At other times, though, speakers asserted that ISIS could not be disassociated from Islam. After discounting poverty, social marginalization, and incarceration as the primary causes of radicalization, al-Tayeb said that in his opinion, “the most prominent" source of radicalization among Muslims is the "historical accumulations of extremism and militancy in our heritage.” Abdullah bin Abdelmohsin al-Turki, secretary-general of the Muslim World League, was even blunter: “The terrorism that we face within the Muslim Ummah and our own homelands today … is religiously motivated. It has been founded on extremism, and the misconception of some distorted Sharia concept.” King Salman’s speech referred to the phenomenon of “Islamized terrorism,” and the program for the conference explicitly stated that “our own children” are responsible for extremist violence.

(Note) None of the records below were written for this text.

/-- A mask lets a token be chosen. -/
def tokenAllowed (m : Option (List Byte)) (t : Nat) : Bool := match m with | none => true | some m => maskAllows m t

/-- The degenerate token: the lowest the mask allows, else 0 (R222). -/
def degenerateTok (m : Option (List Byte)) (vocab : Nat) : Nat :=
  match m with
  | none => 0
  | some m => ((List.range vocab).find? (maskAllows m)).getD 0

/-! ### The Winnow (R206 to R211) -/

/-! ### Descriptors (R210, R213) -/

/-- op. -/
def wdOp (d : List Byte) : Nat := fld d 4 1
/-- flags. -/
def wdFlags (d : List Byte) : Nat := fld d 5 1
/-- in_kind. -/
def wdKind (d : List Byte) : Nat := fld d 6 1
/-- n. -/
def wdN (d : List Byte) : Nat := fld d 8 4
/-- k. -/
def wdK (d : List Byte) : Nat := fld d 0xC 2
/-- slot. -/
def wdSlot (d : List Byte) : Nat := fld d 0x24 4
/-- spec_pos. -/
def wdPos (d : List Byte) : Nat := fld d 0x28 1
/-- out_addr. -/
def wdOut (d : List Byte) : Nat := fld d 0x20 4
/-- Bytes of one entry. -/
def wdBytes (d : List Byte) : Nat := match wdKind d with | 0 => 4 | 1 => 2 | _ => 8

/-- A Winnow's state. -/
def State.win (s : State) (t : Nat) : WinSt := Tbl.val {} s.smp t

/-- Replace a Winnow's state. -/
def State.setWin (s : State) (t : Nat) (x : WinSt) : State := { s with smp := Tbl.set {} s.smp t x }

/-- The slot of a SAMPLE is held by a live request of the running job. -/
def State.wdSlotOk (s : State) (t : Nat) (d : List Byte) : Bool :=
  let x := s.slot (wdSlot d)
  x.live && decide (descJob x.desc = s.jobOn t)

/-- The vocabulary of the running job. -/
def State.vocabOn (s : State) (t : Nat) : Nat := match s.plan (s.jobOn t) with | none => 0 | some p => planVocab p.hdr

/-- The checks of R213 in order; 0 passes. -/
def State.wdCheck (s : State) (t : Nat) (d : List Byte) : Nat :=
  let out := if wdOp d = 0 then 32 + 8 * wdK d else 32
  if !crcOk d then 1
  else if 2 < wdOp d ∨ 2 < wdKind d ∨ bitAt (wdFlags d) 7 = true ∨ bitAt (wdFlags d) 2 = true ∨
      zeros d 7 1 = false ∨ zeros d 0xE 2 = false ∨ zeros d 0x29 3 = false ∨ zeros d 0x38 8 = false ∨
      ctrFieldOk (fld d 0x2C 4) = false ∨ ctrFieldOk (fld d 0x34 4) = false ∨ 32767 < wdSlot d then 2
  else if wdOp d = 2 then 0
  else if wdN d = 0 ∨ 2 ^ 20 < wdN d ∨ (wdOp d = 1 ∧ wdN d ≠ s.vocabOn t) then 3
  else if wdOp d = 0 ∧ (wdK d = 0 ∨ 2048 < wdK d) then 4
  else if fld d 0x10 4 % 16 ≠ 0 ∨ sramBytes < fld d 0x10 4 + wdN d * wdBytes d ∨ wdOut d % 32 ≠ 0 ∨
      sramBytes < wdOut d + out then 5
  else if wdOp d = 1 ∧ s.wdSlotOk t d = false then 6
  else 0

/-- The row: value, index, included before any mask (R206). -/
def State.winRow (s : State) (t : Nat) (d : List Byte) : List (Nat × Nat × Bool) :=
  (List.range (wdN d)).map (fun p =>
    let a := fld d 0x10 4 + p * wdBytes d
    match wdKind d with
    | 0 => (s.sram32 t a, (fld d 0x14 4 + p) % 4294967296, true)
    | 1 => (rn (elemVal 8 (leNat (s.sram t a 2))), (fld d 0x14 4 + p) % 4294967296, true)
    | _ => (s.sram32 t a, s.sram32 t (a + 4), s.sram32 t (a + 4) != 0xFFFFFFFF))

/-- The included entries of a row. -/
def winIncluded (row : List (Nat × Nat × Bool)) : List (Nat × Nat) := (row.filter (fun e => e.2.2)).map (fun e => (e.1, e.2.1))

/-- NaN entries of a list. -/
def nanCount (l : List (Nat × Nat)) : Nat := (l.filter (fun e => fIsNaN e.1)).length

/-- The next descriptor of a Winnow's list that may start: its wait is met (R210). -/
def State.winNext (s : State) (t : Nat) : Option (Nat × List Byte) :=
  match (s.win t).at_ with
  | none => none
  | some a =>
    let d := s.sram t a 64
    let f := fld d 0x2C 4
    if bitAt f 31 && crcOk d && !s.waitMet { unit := .winnow t, ctr := f % 0x20000, thr := fld d 0x30 4 } then none
    else some (a, d)

/-- Move the list on and forget an answered WAIT. -/
def State.winTook (s : State) (t a : Nat) (d : List Byte) : State :=
  let f := fld d 0x2C 4
  (s.setWin t { s.win t with at_ := some ((s.win t).next.getD (a + 64)), next := none, waiting := none }).waitUsed
    (if crcOk d then f else 0) { unit := .winnow t, ctr := f % 0x20000, thr := fld d 0x30 4 }

/-- A write of WIN_LIST: a list that runs goes on at the new base at the next descriptor fetch; a SAMPLE that waits for its mask has been
fetched (R232). -/
def State.winListWrite (s : State) (t v : Nat) : State :=
  let s := s.setRegN (8 + t) 26 0x100 v
  let w := s.win t
  if w.at_.isNone then s else s.setWin t (if w.waiting.isSome then { w with next := some v } else { w with at_ := some v })

/-- Log a refused descriptor (R213, R232). -/
def State.winRefuse (s : State) (t a code : Nat) : State :=
  ((s.bump (8 + t) 26 0x108 1).setRegN (8 + t) 26 0x110 a).event (8 + t) 26 [sqBit 0x118 0] [code]

/-- A call ends: counted, and post_ctr advanced (R210, R232). -/
def State.winDone (s : State) (t : Nat) (d : List Byte) : State :=
  (s.bump (8 + t) 26 0x104 1).advanceFld (fld d 0x34 4) 1

/-- Count what a call scanned, and its NaN entries. -/
def State.winScan (s : State) (t n nans : Nat) : State :=
  let s := (s.bumpWide (8 + t) 26 1 0 n).bumpWide (8 + t) 26 2 0 nans
  if 0 < nans then s.event (8 + t) 26 [sqBit 0x118 1] [] else s

/-- The entries of a result from rank 0 to k − 1 (R209, R211). -/
def resultEntries (k : Nat) (sel : List (Nat × Nat)) : List Byte :=
  (List.range k).flatMap (fun r => match sel[r]? with
    | some e => leBytes 4 e.1 ++ leBytes 4 e.2
    | none => leBytes 4 (f32Inf true) ++ leBytes 4 0xFFFFFFFF)

/-- max, sel, left, total and nonfinite of a SELECT (R207, R208). Modes 2 and 3 have no terms: those five values are free (DESIGN
CHOICE, log 97). -/
def State.selectSums (s : State) (d : List Byte) (row : List (Nat × Nat × Bool)) : List Nat × State :=
  let exp := wdFlags d % 4 == 1
  let inc := winIncluded row
  if 1 < wdFlags d % 4 then
    let a := s.drawWord
    let b := a.2.drawWord
    let c := b.2.drawWord
    let e := c.2.drawWord
    let f := e.2.drawWord
    ([a.1, b.1, c.1, e.1, f.1].map BitVec.toNat, f.2)
  else
    let m := if exp && bitAt (wdFlags d) 3 then fld d 0x18 4 else rowMaxOf inc
    let ss := winSel exp m ((rankSort inc).take (wdK d))
    let total := if bitAt (wdFlags d) 5 then fld d 0x1C 4
      else winTotal exp m (if bitAt (wdFlags d) 4 then fld d 0x1C 4 else 0) row
    ([m, ss, winLeft exp total ss, total,
      if exp then 0 else (inc.filter (fun e => e.1 % 0x80000000 == 0x7F800000)).length], s)

/-- Cycles of a SELECT (R212). -/
def selectCycles (d : List Byte) : Nat :=
  let p := if wdFlags d % 4 = 1 ∧ bitAt (wdFlags d) 5 = false ∧ bitAt (wdFlags d) 3 = false then 2 else 1
  32 + p * ceilDiv (wdN d) 64 + 4 * ceilDiv (wdK d) 64

/-- Cycles of a SAMPLE (R212). -/
def sampleCycles (d : List Byte) (x : Slot) : Nat :=
  let b := ceilDiv (wdN d) 64
  let k := if descTopK x.desc = 0 then 2048 else descTopK x.desc
  if descTemp x.desc % 0x80000000 = 0 then 64 + b
  else 128 + b + 4 * ceilDiv k 64 + k + (if bitAt (wdFlags d) 6 then b else 0)

/-- A checked SELECT (R206 to R211). -/
def State.runSelect (s : State) (t : Nat) (d : List Byte) : State :=
  let row := s.winRow t d
  let inc := winIncluded row
  let sel := (rankSort inc).take (wdK d)
  let r := s.selectSums d row
  let out := (r.1.take 4).flatMap (leBytes 4) ++ leBytes 4 (nanCount inc) ++ leBytes 4 sel.length ++
    leBytes 4 (wdN d - inc.length) ++ (r.1.drop 4).flatMap (leBytes 4) ++ resultEntries (wdK d) sel
  (((r.2.winScan t (wdN d) (nanCount inc)).bumpWide (8 + t) 26 3 0 (selectCycles d)).sramWrite t (wdOut d) out).winDone t d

According to Will McCants, director of the Project on U.S. Relations with the Islamic World at the Brookings Institution, there’s a logic behind the divergence in messaging from Washington and Mecca. “This conversation can’t really happen in the U.S., or in the West, because the [Obama] administration is determined not to frame this [conflict] or have it be interpreted as a religious war,” he told me. “It wants to take that talking point away from its enemies.” McCants added that Muslim leaders may also feel more comfortable speaking openly about an issue that is afflicting their own community. When the U.S. tries to adjudicate theological issues, he said, "it can discredit the people who reach the same conclusions we do. If Muslims and the U.S. government say these guys don’t represent Islam, it makes the Muslims look like pawns of the United States.”

The priorities of the CVE and Muslim World League summits were also distinct. The impetus for the conference in Mecca appears to have been the Saudi government’s belief that Islamist terrorism represents not only a threat to the security of the region, but also an existential threat to Islam itself. It would therefore have been impossible for the speakers to ignore ISIS’s Islamic roots. The conference’s organizers cast their mission as developing a coordinated campaign to promote a moderate, peaceful vision of Islam that disavows the violence and apostasy that ISIS thrives on. The program, above all, emphasized that this is a specifically Muslim issue, and placed the onus on the Muslim community to craft a narrative that overpowers the Islamic State’s.

In comparison, the CVE summit was more concerned with addressing radicalization in all its forms, and emphasized the economic and social conditions in which people tend to become radicalized. The agenda also had a largely domestic focus despite the United States being low on the list of countries contributing foreign fighters to jihadist groups in Syria and Iraq.

But whether ISIS’s deeds are labeled “violent extremism” or “Islamized terrorism,” the conversations in Washington and Mecca had at least one thing in common: They deepened the debate over whether ISIS and its fellow travelers are “Islamic,” and whether the answer matters in the first place. That debate is not just academic. It has real consequences for how the Islamic State’s opponents mount their counteroffensive.